The FPSO vessel contains some equipment and each equipment have multiple sensors. Every time a failure happens, we get all the sensors data from the failed equipment, and we store this information in a log file (the time is in GMT time zone).
You are provided 3 files: the log file named “equipment_failure_sensors.txt”; the file named “equipment_sensors.csv” with the relationships between sensors and equipment’s; and the file named “equipment.json” with the equipment data.
- Fork or Clone this repository before starting the tech test.
- Extract equipment_failure_sensors.rar to a path/folder so you can read the .txt data.
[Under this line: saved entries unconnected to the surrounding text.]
-- ==== Sys2Proof/Certificates/Slice0/Obligations.lean ====
section
/-!
DEFINITION. The statements about the BX-20, each from the rules its docstring names.
-/

namespace Sys2Proof.Machine

/-! ## How the statements speak -/

/-- The command answers a next state, and `P` holds of it. -/
def Does (c : Instr) (s : State) (P : State → Prop) : Prop := ∃ t, exec c s = .next t ∧ P t

/-- Two states differ at most in the parts `fs`: the other parts, the queue and the fuses agree. -/
def Only (fs : List Field) (s t : State) : Prop :=
  (∀ f, f ∉ fs → f.same s t) ∧ t.pending = s.pending ∧ t.fuse = s.fuse

/-- The partitions other than `p` agree. -/
def OthersKept (p : Nat) (s t : State) : Prop := ∀ q, q ≠ p → t.part q = s.part q

/-- No good image waits in the retention SRAM of a package outside RUN: an exit now is a cold reset (R486). -/
def State.badExit (s : State) : Bool := s.pwr.state != 0 && !(s.image.any RetImage.crcOk)

/-- Where a command may reset the package, or its domains, cold: the reset pins and rails; COLD, or the write of it, by firmware;
an exit without a good image; the loss or return of a supply or clock of the domains (R570); and in recovery mode the
last piece of an image (R514). -/
def State.mayColdReset (s : State) : Instr → Bool
  | .coldResetN | .alwaysOnRailLoss | .aonResetN false => true
  | .cold => s.firmware
  | .registerWrite .mgmt addr _ v => s.firmware && ((addr == regBase && bitOf v.value.toNat 1) ||
      (addr == regBase + 0xA00000 && bitOf v.value.toNat 2 && s.badExit))
  | .go v => s.firmware && bitOf v.toNat 2 && s.badExit
  | .powerState _ => s.firmware && s.badExit
  | .mainPwrgd up => if up then s.pins.heldInReset && s.pins.ref100 else s.pwr.state == 0 && !s.pins.heldInReset && !s.pwr.exiting
  | .refclk100Loss => s.pwr.state == 0 && !s.pins.heldInReset && !s.pwr.exiting
  | .refclk100Return => s.pins.heldInReset && s.pins.mainPwrgd
  | .packageStateExitComplete => s.pwr.exiting && s.pins.mainPwrgd && !s.pins.ref100
  | .requestFirmwareData _ _ => s.mgmt.boot == .recovery
  | _ => false

/-- Descriptor `r` of a state, once a cancel has taken it: still in flight and marked, with a status decided, or as a cancelled entry at its
completion ring. -/
def State.CancelTook (t : State) (r : DRef) : Prop :=
  (∃ d, t.desc r = some d ∧ d.cancel = true ∧ d.status.isSome = true) ∨
  (∃ e, e ∈ ((t.part r.part).comRing ((t.part r.part).subRing r.ring).cq).waiting ∧ e.ring = r.ring ∧ e.num = r.num ∧ e.cancel = true)

/-- A doorbell on port `h` reaches partition `p`: a ready partition behind a link that is up, its function not being reset or
withdrawn, the package neither halted nor entering a power state. -/
def State.Listens (s : State) (h : Port) (p : Nat) : Prop :=
  s.portPart h = some p ∧ s.halted = false ∧ (s.part p).life = .ready ∧ s.pwr.busy = false

/-- The state in which partition `p` has counted one rejected doorbell, and nothing else has changed. -/
def State.Rejected (s : State) (p : Nat) : State :=
  s.updPart p fun q => { q with mirror := { q.mirror with doorbellReject := q.mirror.doorbellReject + 1 } }

/-- What storing an exception record leaves in memory (R526 to R528): with no ring nothing; with room, which keeps its last slot for
the first trap of a hold, the record in its slot and the count of records; else one more in the overflow count. -/
def State.recordPut (s : State) (p : Nat) (bytes : List Byte) (first : Bool) : List (Nat × List Byte) :=
  let q := s.part p
  let base := q.page.excBase
  let cap := 2 ^ q.excLog2
  if base = 0 then []
  else if q.excCount - s.rdN (base + 8) 8 + (if first then 1 else 2) ≤ cap then
    [(base + 0x40 + 64 * (q.excCount % cap), padTo 64 bytes), (base, leBytes 8 (q.excCount + 1))]
  else [(base + 0x18, leBytes 8 (s.rdN (base + 0x18) 8 + 1))]

/-- The number a stored record takes: none of an overflow, nor, without a ring, of any but the first trap of a hold (R184, R528). -/
def State.recordNumber (s : State) (p : Nat) (first : Bool) : Nat :=
  let q := s.part p
  if (q.page.excBase = 0 ∧ first = false) ∨
      (q.page.excBase ≠ 0 ∧ 2 ^ q.excLog2 < q.excCount - s.rdN (q.page.excBase + 8) 8 + (if first then 1 else 2)) then 0
  else q.excCount + 1

/-- The completion of descriptor `r` with status `st` has taken effect: it is done and its entry is held back, or its entry
stands at its completion ring. -/
def State.Settled (t : State) (r : DRef) (st : Nat) : Prop :=
  (∃ d, t.desc r = some d ∧ d.phase = .done ∧ d.status = some st) ∨
  (∃ e, e ∈ ((t.part r.part).comRing ((t.part r.part).subRing r.ring).cq).waiting ∧ e.ring = r.ring ∧ e.num = r.num ∧ e.status = st)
- You must structure your data in a way that queries will be optimized according to the data retrieval process regarding equipment, sensors, and dates. Data can also be manipulated in ACID transactions.
- Use Python, SQL and/or PySpark as the languages/frameworks - you may use other tools if necessary for recommended and/or plus actions.
- You're free to modify the files into any extension, as long as the main data is preserved. If you wish to modify the source data, make sure you use a copy method to keep the new data decoupled from the source data.
-
Total equipment failures that happened?
-
Which equipment name had most failures?
-
Average amount of failures across equipment group, ordered by the number of failures in ascending order?
-
Rank the sensors which present the most number of errors by equipment name in an equipment group.
- Use OOP to structure your pipeline.
- Use PEP or Black coding style.
- Use a GIT provider for code versioning.
- Diagram of your resolution(s).
- Tests.
- Simulate a streaming pipeline.
- Dockerize your app.
- Orchestration architecture.